At Canim Lake in the mid-1970s, attempt were made to address serious problems by turning the community from rampant alcoholism to almost total sobriety. When the problems persisted, further probing by community leaders revealed abuse within the community. The perpetrators had themselves been victims of physical and sexual abuse at St. Joseph's Residential School, which they had been forced to attend between the ages of 6 and 16 years of age. The fight to overcome addiction and abuse ranged from therapy and traditional ceremonies to treatment programs based on Shuswap models of justice.

The Meadow Lake Tribal Council saw in the mid-1980s that the children in the communities were lacking both a nurturing environment for development and a cultural sense of language and traditions. At the same time, no child care was available when adults were attending school or substance abuse treatment. After months of discussion, a plan for community-based child care was developed; it was guided by First Nations culture, traditions and values and adhered to the highest education and care standards.
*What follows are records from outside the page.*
-- ==== Sys2Proof/Laws/SoundIngest.lean ====
section
/-! SUPPORT. Every operation of Machine/Ingest.lean keeps the invariant of Safety.lean. -/

namespace Sys2Proof.Machine

set_option Elab.async false
set_option linter.all false

variable {p : Part} {q : List Instr}

theorem State.setEngine_sound {s : State} (n : Nat) (e : IngEngine) (hs : Sound p q s) :
    Sound p q (State.setEngine s n e) := by
  unfold State.setEngine
  repeat' first
    | with_reducible assumption
    | with_reducible apply foldl_sound
    | with_reducible refine Sound.snd_of (by with_reducible assumption) ?_
    | with_reducible refine Sound.thd_of (by with_reducible assumption) ?_
    | intro _
    | split
    | dsimp only
    | with_reducible refine Sound.of_mk ?_ rfl rfl rfl rfl rfl rfl rfl rfl rfl rfl rfl rfl rfl

theorem State.ingStat_sound {s : State} (n : Nat) (hs : Sound p q s) :
    Sound p q (State.ingStat s n) := by
  unfold State.ingStat
  repeat' first
    | with_reducible assumption
    | with_reducible apply foldl_sound
    | with_reducible apply State.setFld_sound
    | with_reducible refine Sound.snd_of (by with_reducible assumption) ?_
    | with_reducible refine Sound.thd_of (by with_reducible assumption) ?_
    | intro _
    | split
    | dsimp only
    | with_reducible refine Sound.of_mk ?_ rfl rfl rfl rfl rfl rfl rfl rfl rfl rfl rfl rfl rfl

theorem State.mirrorWords_sound {s : State} (i : Nat) (b : Nat) (words : Nat) (fn : Nat) (world : Bool) (hs : Sound p q s) :
    Sound p q (State.mirrorWords s i b words fn world) := by
  unfold State.mirrorWords
  repeat' first
    | with_reducible assumption
    | with_reducible apply foldl_sound
    | with_reducible apply State.mirror_sound
    | with_reducible apply State.fence_sound
    | with_reducible refine Sound.snd_of (by with_reducible assumption) ?_
    | with_reducible refine Sound.thd_of (by with_reducible assumption) ?_
    | intro _
    | split
    | dsimp only
    | with_reducible refine Sound.of_mk ?_ rfl rfl rfl rfl rfl rfl rfl rfl rfl rfl rfl rfl rfl

theorem State.writeBuf_sound {s : State} (who : Attr) (i : Nat) (b : Nat) (x4 : List Nat) (hs : Sound p q s) :
    Sound p q (State.writeBuf s who i b x4).2.2 := by
  induction x4 generalizing s who i b with
  | nil =>
    unfold State.writeBuf
    repeat' first
      | with_reducible assumption
      | with_reducible apply foldl_sound
      | with_reducible apply State.writeWordAs_sound
      | with_reducible apply State.mirrorWords_sound
      | with_reducible refine Sound.snd_of (by with_reducible assumption) ?_
      | with_reducible refine Sound.thd_of (by with_reducible assumption) ?_
      | intro _
      | split
      | dsimp only
      | with_reducible refine Sound.of_mk ?_ rfl rfl rfl rfl rfl rfl rfl rfl rfl rfl rfl rfl rfl
  | cons _ _ ih =>
    unfold State.writeBuf
    repeat' first
      | with_reducible assumption
      | with_reducible apply ih
      | with_reducible apply foldl_sound
      | with_reducible apply State.writeWordAs_sound
      | with_reducible apply State.mirrorWords_sound
      | with_reducible refine Sound.snd_of (by with_reducible assumption) ?_
      | with_reducible refine Sound.thd_of (by with_reducible assumption) ?_
      | intro _
      | split
      | dsimp only
      | with_reducible refine Sound.of_mk ?_ rfl rfl rfl rfl rfl rfl rfl rfl rfl rfl rfl rfl rfl

theorem State.writeMeta_sound {s : State} (who : Attr) (i : Nat) (b : Nat) (entry : Nat) (hs : Sound p q s) :
    Sound p q (State.writeMeta s who i b entry).2 := by
  unfold State.writeMeta
  repeat' first
    | with_reducible assumption
    | with_reducible apply foldl_sound
    | with_reducible apply State.pmcCount_sound
    | with_reducible apply State.pokeBytes_sound
    | with_reducible apply State.guardDram_sound
    | with_reducible apply State.mirrorWords_sound
    | with_reducible refine Sound.snd_of (by with_reducible assumption) ?_
    | with_reducible refine Sound.thd_of (by with_reducible assumption) ?_
    | intro _
    | split
    | dsimp only
    | with_reducible refine Sound.of_mk ?_ rfl rfl rfl rfl rfl rfl rfl rfl rfl rfl rfl rfl rfl

theorem State.ingNote_sound {s : State} (n : Nat) (fn : Nat) (words : Nat) (hs : Sound p q s) :
    Sound p q (State.ingNote s n fn words) := by
  unfold State.ingNote
  repeat' first
    | with_reducible assumption
    | with_reducible apply foldl_sound
    | with_reducible apply State.addCnt_sound
    | with_reducible apply State.pmcCount_sound
    | with_reducible refine Sound.snd_of (by with_reducible assumption) ?_
    | with_reducible refine Sound.thd_of (by with_reducible assumption) ?_
    | intro _
    | split
    | dsimp only
    | with_reducible refine Sound.of_mk ?_ rfl rfl rfl rfl rfl rfl rfl rfl rfl rfl rfl rfl rfl

theorem State.ingSeedTile_sound {s : State} (n : Nat) (c : IngCmd) (who : Attr) (base : Nat × Nat) (idx : Nat) (enc : Seedbed.Encoded) (hs : Sound p q s) :
    Sound p q (State.ingSeedTile s n c who base idx enc).2.2 := by
  unfold State.ingSeedTile
  repeat' first
    | with_reducible assumption
    | with_reducible apply foldl_sound
    | with_reducible apply State.addFld_sound
    | with_reducible apply State.addCnt_sound
    | with_reducible apply State.writeBuf_sound
    | with_reducible apply State.writeMeta_sound
    | with_reducible apply State.ingNote_sound
    | with_reducible refine Sound.snd_of (by with_reducible assumption) ?_
    | with_reducible refine Sound.thd_of (by with_reducible assumption) ?_
    | intro _
    | split
    | dsimp only
    | with_reducible refine Sound.of_mk ?_ rfl rfl rfl rfl rfl rfl rfl rfl rfl rfl rfl rfl rfl

theorem State.ingPlainTile_sound {s : State} (n : Nat) (c : IngCmd) (who : Attr) (addr : Nat) (ws : List Nat) (hs : Sound p q s) :
    Sound p q (State.ingPlainTile s n c who addr ws).2.2 := by
  unfold State.ingPlainTile
  repeat' first
    | with_reducible assumption
    | with_reducible apply foldl_sound
    | with_reducible apply State.addCnt_sound
    | with_reducible apply State.writeBuf_sound
    | with_reducible apply State.ingNote_sound
    | with_reducible refine Sound.snd_of (by with_reducible assumption) ?_
    | with_reducible refine Sound.thd_of (by with_reducible assumption) ?_
    | intro _
    | split
    | dsimp only
    | with_reducible refine Sound.of_mk ?_ rfl rfl rfl rfl rfl rfl rfl rfl rfl rfl rfl rfl rfl

theorem State.ingTile_sound {s : State} (n : Nat) (c : IngCmd) (host : List (Nat × Byte)) (t : Nat × Seedbed.Plane × Nat × Nat)
    (hs : Sound p q s) : Sound p q (State.ingTile s n c host t).2.2 := by
  obtain ⟨a, pl, tx, ty⟩ := t
  simp only [State.ingTile]
  split
  · exact State.ingSeedTile_sound _ _ _ _ _ _ (State.addCnt_sound _ _ _ _ _ hs)
  · exact State.ingPlainTile_sound _ _ _ _ _ (State.addCnt_sound _ _ _ _ _ hs)

theorem State.ingTiles_sound {s : State} (n : Nat) (c : IngCmd) (host : List (Nat × Byte)) (x4 : List (Nat × Seedbed.Plane × Nat × Nat)) (hs : Sound p q s) :
    Sound p q (State.ingTiles s n c host x4).2.2 := by
  induction x4 generalizing s n c host with
  | nil =>
    unfold State.ingTiles
    repeat' first
      | with_reducible assumption
      | with_reducible apply foldl_sound
      | with_reducible apply State.ingTile_sound
      | with_reducible refine Sound.snd_of (by with_reducible assumption) ?_
      | with_reducible refine Sound.thd_of (by with_reducible assumption) ?_
      | intro _
      | split
      | dsimp only
      | with_reducible refine Sound.of_mk ?_ rfl rfl rfl rfl rfl rfl rfl rfl rfl rfl rfl rfl rfl
  | cons _ _ ih =>
    unfold State.ingTiles
    repeat' first
      | with_reducible assumption
      | with_reducible apply ih
      | with_reducible apply foldl_sound
      | with_reducible apply State.ingTile_sound
      | with_reducible refine Sound.snd_of (by with_reducible assumption) ?_
      | with_reducible refine Sound.thd_of (by with_reducible assumption) ?_
      | intro _
      | split
      | dsimp only
      | with_reducible refine Sound.of_mk ?_ rfl rfl rfl rfl rfl rfl rfl rfl rfl rfl rfl rfl rfl

theorem State.ingEnd_sound {s : State} (n : Nat) (slot : Nat) (c : IngCmd) (status : Nat) (hs : Sound p q s) :
    Sound p q (State.ingEnd s n slot c status) := by
  unfold State.ingEnd
  repeat' first
    | with_reducible assumption
    | with_reducible apply foldl_sound
    | with_reducible apply State.complete_sound
    | with_reducible apply State.unfence_sound
    | with_reducible apply State.setEngine_sound
    | with_reducible apply State.ingStat_sound
    | with_reducible refine Sound.snd_of (by with_reducible assumption) ?_
    | with_reducible refine Sound.thd_of (by with_reducible assumption) ?_
    | intro _
    | split
    | dsimp only
    | with_reducible refine Sound.of_mk ?_ rfl rfl rfl rfl rfl rfl rfl rfl rfl rfl rfl rfl rfl

theorem State.ingestDone_sound {s : State} (n : Nat) (slot : Nat) (host : List (Nat × Byte)) (hs : Sound p q s) :
    Sound p q (State.ingestDone s n slot host) := by
  unfold State.ingestDone
  repeat' first
    | with_reducible assumption
    | with_reducible apply foldl_sound
    | with_reducible apply State.event_sound
    | with_reducible apply State.recErr_sound
    | with_reducible apply State.ingTiles_sound
    | with_reducible apply State.ingEnd_sound
    | with_reducible refine Sound.snd_of (by with_reducible assumption) ?_
    | with_reducible refine Sound.thd_of (by with_reducible assumption) ?_
    | intro _
    | split
    | dsimp only
    | with_reducible refine Sound.of_mk ?_ rfl rfl rfl rfl rfl rfl rfl rfl rfl rfl rfl rfl rfl

theorem State.hostReadError_sound {s : State} (n : Nat) (slot : Nat) (kind : Nat) (addr : Nat) (tiles : Nat) (host : List (Nat × Byte)) (hs : Sound p q s) :
    Sound p q (State.hostReadError s n slot kind addr tiles host) := by
  unfold State.hostReadError
  repeat' first
    | with_reducible assumption
    | with_reducible apply foldl_sound
    | with_reducible apply State.setRw_sound
    | with_reducible apply State.event_sound
    | with_reducible apply State.recErr_sound
    | with_reducible apply State.ingTiles_sound
    | with_reducible apply State.ingEnd_sound
    | with_reducible refine Sound.snd_of (by with_reducible assumption) ?_
    | with_reducible refine Sound.thd_of (by with_reducible assumption) ?_
    | intro _
    | split
    | dsimp only
    | with_reducible refine Sound.of_mk ?_ rfl rfl rfl rfl rfl rfl rfl rfl rfl rfl rfl rfl rfl

theorem State.carryIngest_sound (j : Job) {s : State} (hs : Sound p q s) :
    Sound p q (State.carryIngest j s) := by
  unfold State.carryIngest
  repeat' first
    | with_reducible assumption
    | with_reducible apply foldl_sound
    | with_reducible apply State.complete_sound
    | with_reducible apply State.fence_sound
    | with_reducible apply State.setEngine_sound
    | with_reducible apply State.ingStat_sound
    | with_reducible refine Sound.snd_of (by with_reducible assumption) ?_
    | with_reducible refine Sound.thd_of (by with_reducible assumption) ?_
    | intro _
    | split
    | dsimp only
    | with_reducible refine Sound.of_mk ?_ rfl rfl rfl rfl rfl rfl rfl rfl rfl rfl rfl rfl rfl

theorem State.ingestStart_sound {s : State} (n : Nat) (slot : Nat) (hs : Sound p q s) :
    Sound p q (State.ingestStart s n slot) := by
  unfold State.ingestStart
  repeat' first
    | with_reducible assumption
    | with_reducible apply foldl_sound
    | with_reducible apply State.pickFn_sound
    | with_reducible apply State.served_sound
    | with_reducible apply State.setEngine_sound
    | with_reducible apply State.ingStat_sound
    | with_reducible refine Sound.snd_of (by with_reducible assumption) ?_
    | with_reducible refine Sound.thd_of (by with_reducible assumption) ?_
    | intro _
    | split
    | dsimp only
    | with_reducible refine Sound.of_mk ?_ rfl rfl rfl rfl rfl rfl rfl rfl rfl rfl rfl rfl rfl

theorem State.ingSquash_sound {s : State} (n : Nat) (which : IngCmd → Bool) (abort : Bool) (hs : Sound p q s) :
    Sound p q (State.ingSquash s n which abort) := by
  unfold State.ingSquash
  repeat' first
    | with_reducible assumption
    | with_reducible apply foldl_sound
    | with_reducible apply State.event_sound
    | with_reducible apply State.complete_sound
    | with_reducible apply State.unfence_sound
    | with_reducible apply State.setEngine_sound
    | with_reducible apply State.ingStat_sound
    | with_reducible refine Sound.snd_of (by with_reducible assumption) ?_
    | with_reducible refine Sound.thd_of (by with_reducible assumption) ?_
    | intro _
    | split
    | dsimp only
    | with_reducible refine Sound.of_mk ?_ rfl rfl rfl rfl rfl rfl rfl rfl rfl rfl rfl rfl rfl

theorem State.ingCtrlWrite_sound (a : RegAcc) {s : State} (hs : Sound p q s) :
    Sound p q (State.ingCtrlWrite a s) := by
  unfold State.ingCtrlWrite
  repeat' first
    | with_reducible assumption
    | with_reducible apply foldl_sound
    | with_reducible apply State.recAcc_sound
    | with_reducible apply State.plainWrite_sound
    | with_reducible refine Sound.snd_of (by with_reducible assumption) ?_
    | with_reducible refine Sound.thd_of (by with_reducible assumption) ?_
    | intro _
    | split
    | dsimp only
    | with_reducible refine Sound.of_mk ?_ rfl rfl rfl rfl rfl rfl rfl rfl rfl rfl rfl rfl rfl

end Sys2Proof.Machine
end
A partnership with the University of Victoria's School of Child and Youth Care provided a curriculum adapted to the needs and priorities of the community. Training and child care facilities are housed in a building known as the Wakayos Child Care Education Centre where a shift to concern for children and families is promoted.

BARRIERS AND SOLUTIONS

The Commission acknowledges that some of the barriers to change are in the aboriginal communities themselves. It points out that community leaders are often more interested in economic development and self-government than social problems; that the events and risk factors associated with suicide create shame and secrecy; that adults fail to act as role models for the young; and that conflicts and rivalries in communities prevent action. However, it also notes that non-aboriginal control over programs and resources has resulted in little response to calls for long-term prevention; uncoordinated emergency measures; no comprehensive, nation-wide mental health policy; unequal access to programs and resources; confusion due to multiple funding sources; and inadequate information and training resources.

The Framework for Action proposed by the Commission recommends a Canada-wide three-part response to suicide that is community-based. It encompasses the establishment of direct suicide crisis services, the provision of resources for broad preventive action through community development, and the building of support for self-determination, self-sufficiency, healing and reconciliation. This approach is to be based on seven elements: cultural and spiritual revitalization; strengthened family and community bonds; focus on children and youth; holism; whole-community involvement; partnership; and community control.

In addition, the Royal Commission has specified some particular goals. A ten-year timetable is to be established for meeting the primary aims of the Canada-wide campaign to prevent aboriginal suicide and self-injury. By 1997, every aboriginal community must have at least one resource person trained in suicide prevention, intervention and grief support techniques. By 1998, each community must have a resource person trained in community development planning and methods. A National Forum on the Prevention of Suicide among Aboriginal people is to be held in the first year and every three years thereafter until the tenth year of the campaign.

CONCLUSION

On its release, the Royal Commission report was both criticized for promoting traditional solutions that would stall modernization in aboriginal communities and praised for attempting to address a complex problem and to move aboriginal communities toward health and wellness on all levels. One Commissioner declined to endorse the overall policy view while emphasizing the need for appropriate measures in communities where suicide is a concern. Overall, the report provides a comprehensive approach to a problem that is of increasing concern for aboriginal communities in general and for their children and youths in particular.